Osteoarthritis model
Meurot et al. found that intra-articular liraglutide (5–20 µg) reduced cartilage catabolism and pain in a mouse model of osteoarthritis. At 20 µg, its effects matched those of 20 µg dexamethasone and surpassed saline controls, also improving synovitis scores [40].
Age-related macular degeneration (AMD)
In preclinical AMD models, GLP-1 RAs reduce inflammation, provide neuroprotection, and enhance retinal blood flow. Seppa et al. reported that six months of liraglutide treatment lowered neuroinflammation, alleviated AMD-like symptoms, and protected retinal ganglion cells in aged rats [41].
CNS distribution and cognition
GLP-1 receptors are widely expressed in the brain and their agonists cross the blood-brain barrier [57, 58]. In a 12-week trial of 50 type 2-diabetes patients (NCT03707171), liraglutide improved scores across all cognitive domains—especially memory and attention—and increased activation of the dorsolateral prefrontal and orbitofrontal cortices, independently of changes in BMI, blood pressure, or glycaemic control [59].
Synaptic plasticity and signalling
Liraglutide prevented high-fat-diet-induced deficits in hippocampal synaptic plasticity in an Alzheimer’s mouse model [75]. GLP-1 receptor deletion reduced long-term potentiation (LTP) in CA1 neurons [76]. GLP-1 RAs up-regulated mTOR and Ntrk2 expression in the hippocampus, crucial for LTP and synaptic function.
DNA repair and senescence
GLP-1 R signalling stimulates apurinic/apyrimidinic endonuclease-1 (APE1) to enhance DNA repair [79], reduces oxidative-stress-driven DNA damage, and counters H₂O₂-induced senescence while boosting antioxidant defences [80].
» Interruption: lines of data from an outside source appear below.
/-- U_L of R129: the source's uncertainty, 0 for a REFIN lane, LANE_U and LANE_ALLOW, unit 2^-8 ns. -/
def State.laneU (s : State) (n : Nat) : Nat :=
  (if s.laneSrc n < 8 then 0 else (s.lane n).uSrc) + s.get (Reg.LANE_U_U n) + s.get (Reg.LANE_ALLOW_ALLOW n)

/-- Whether a source is the SyncE recovered clock of a port (R79). -/
def isSyncE (source : Nat) : Bool := 0x10 ≤ source ∧ source ≤ 0x13

/-- Whether a lane's source is the partner's time (R79). -/
def State.isPartner (s : State) (n : Nat) : Bool := s.laneSrc n = 0x14

/-- A lane's nominal frequency, unit 2^-4 Hz: LANE_NOMINAL, but for a SyncE lane the one its port's mode gives (R80, R323). -/
def State.laneNom (s : State) (n : Nat) : Nat :=
  if isSyncE (s.laneSrc n) then (if s.get (Reg.PORT_CFG_MODE (s.laneSrc n - 0x10)) = 0 then 2000000000 else 2500000000)
  else s.get (Reg.LANE_NOMINAL_NOMINAL n)

/-- Whether R79 allows a type for a source. -/
def typeAllowed (source type : Nat) : Bool :=
  if source < 8 then type = 0 ∨ type = 1 ∨ type = 3
  else if source = 0x08 ∨ (0x0C ≤ source ∧ source ≤ 0x0F) ∨ source = 0x14 then type = 2
  else if 0x10 ≤ source ∧ source ≤ 0x13 then type = 0
  else false

/-- Whether R80 allows a nominal frequency, unit 2^-4 Hz, for a type. -/
def nominalAllowed (type nom : Nat) : Bool :=
  if type = 2 then true
  else if type = 1 then nom = 16 ∨ nom = 8
  else 16000 ≤ nom ∧ nom ≤ 4000000000

/-- Whether a lane's source, type and nominal frequency agree (R79, R80); a SyncE lane's nominal frequency is its port's (R323). -/
def State.laneCfgOk (s : State) (n : Nat) : Bool :=
  typeAllowed (s.laneSrc n) (s.laneType n) && nominalAllowed (s.laneType n) (s.laneNom n)

/-- A phase in units of 2^-16 ns folded into half a period either way, the period being that of a frequency in units of
2^-4 Hz (R80, R85). -/
def foldPhase (x : Int) (nom : Nat) : Int :=
  x - roundDiv (roundDiv (x * nom) 1048576000000000 * 1048576000000000) nom

/-- The rank of an ESMC quality level: 1 the best, 5 QL-DNU and every code not named (R324). -/
def qlRank (code : Nat) : Nat :=
  if code = 0x2 then 1 else if code = 0x4 then 2 else if code = 0x8 then 3 else if code = 0xB then 4 else 5

/-- Whether the QL gate of a SyncE lane fails (R90). -/
def State.qlFails (s : State) (n : Nat) : Bool :=
  let m := s.get (Reg.LANE_CFG_QL_MIN n)
  let r := qlRank (s.get (Reg.LANE_QL_QL n))
  decide (isSyncE (s.laneSrc n) ∧ m ≠ 0
    ∧ (s.get (Reg.LANE_QL_QL_VALID n) = 0 ∨ qlRank m < r ∨ r = 5))

/-- AVG_WIN in ns. -/
def State.avgWin (s : State) : Nat := s.get Reg.SEL_TIMERS_AVG_WIN * secNs

/-! ## Lines through points -/

/-- Sums of a list of points: n, Σt, Σx, Σt², Σtx. -/
def lineSums : List (Int × Int) → Int × Int × Int × Int × Int
  | [] => (0, 0, 0, 0, 0)
  | (t, x) :: ps =>
    let (n, a, b, c, d) := lineSums ps
    (n + 1, a + t, b + x, c + t * t, d + t * x)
Cardiomyocyte and mitochondrial protection
Liraglutide shields cardiomyocytes from IL-1β-induced mitochondrial dysfunction, and GLP-1 R activation suppresses methylglyoxal-driven mitochondrial injury in H9c2 cardiomyoblasts [84].
Key survival pathways
GLP-1 acts through the PI3K/Akt/mTOR pathway to prevent cell death [86]; liraglutide protects β-cells from apoptosis via AMPK/mTOR [87]; and the DPP4–GLP-1 axis modulates cellular senescence through AMPK/SIRT1/FOXO3a [90].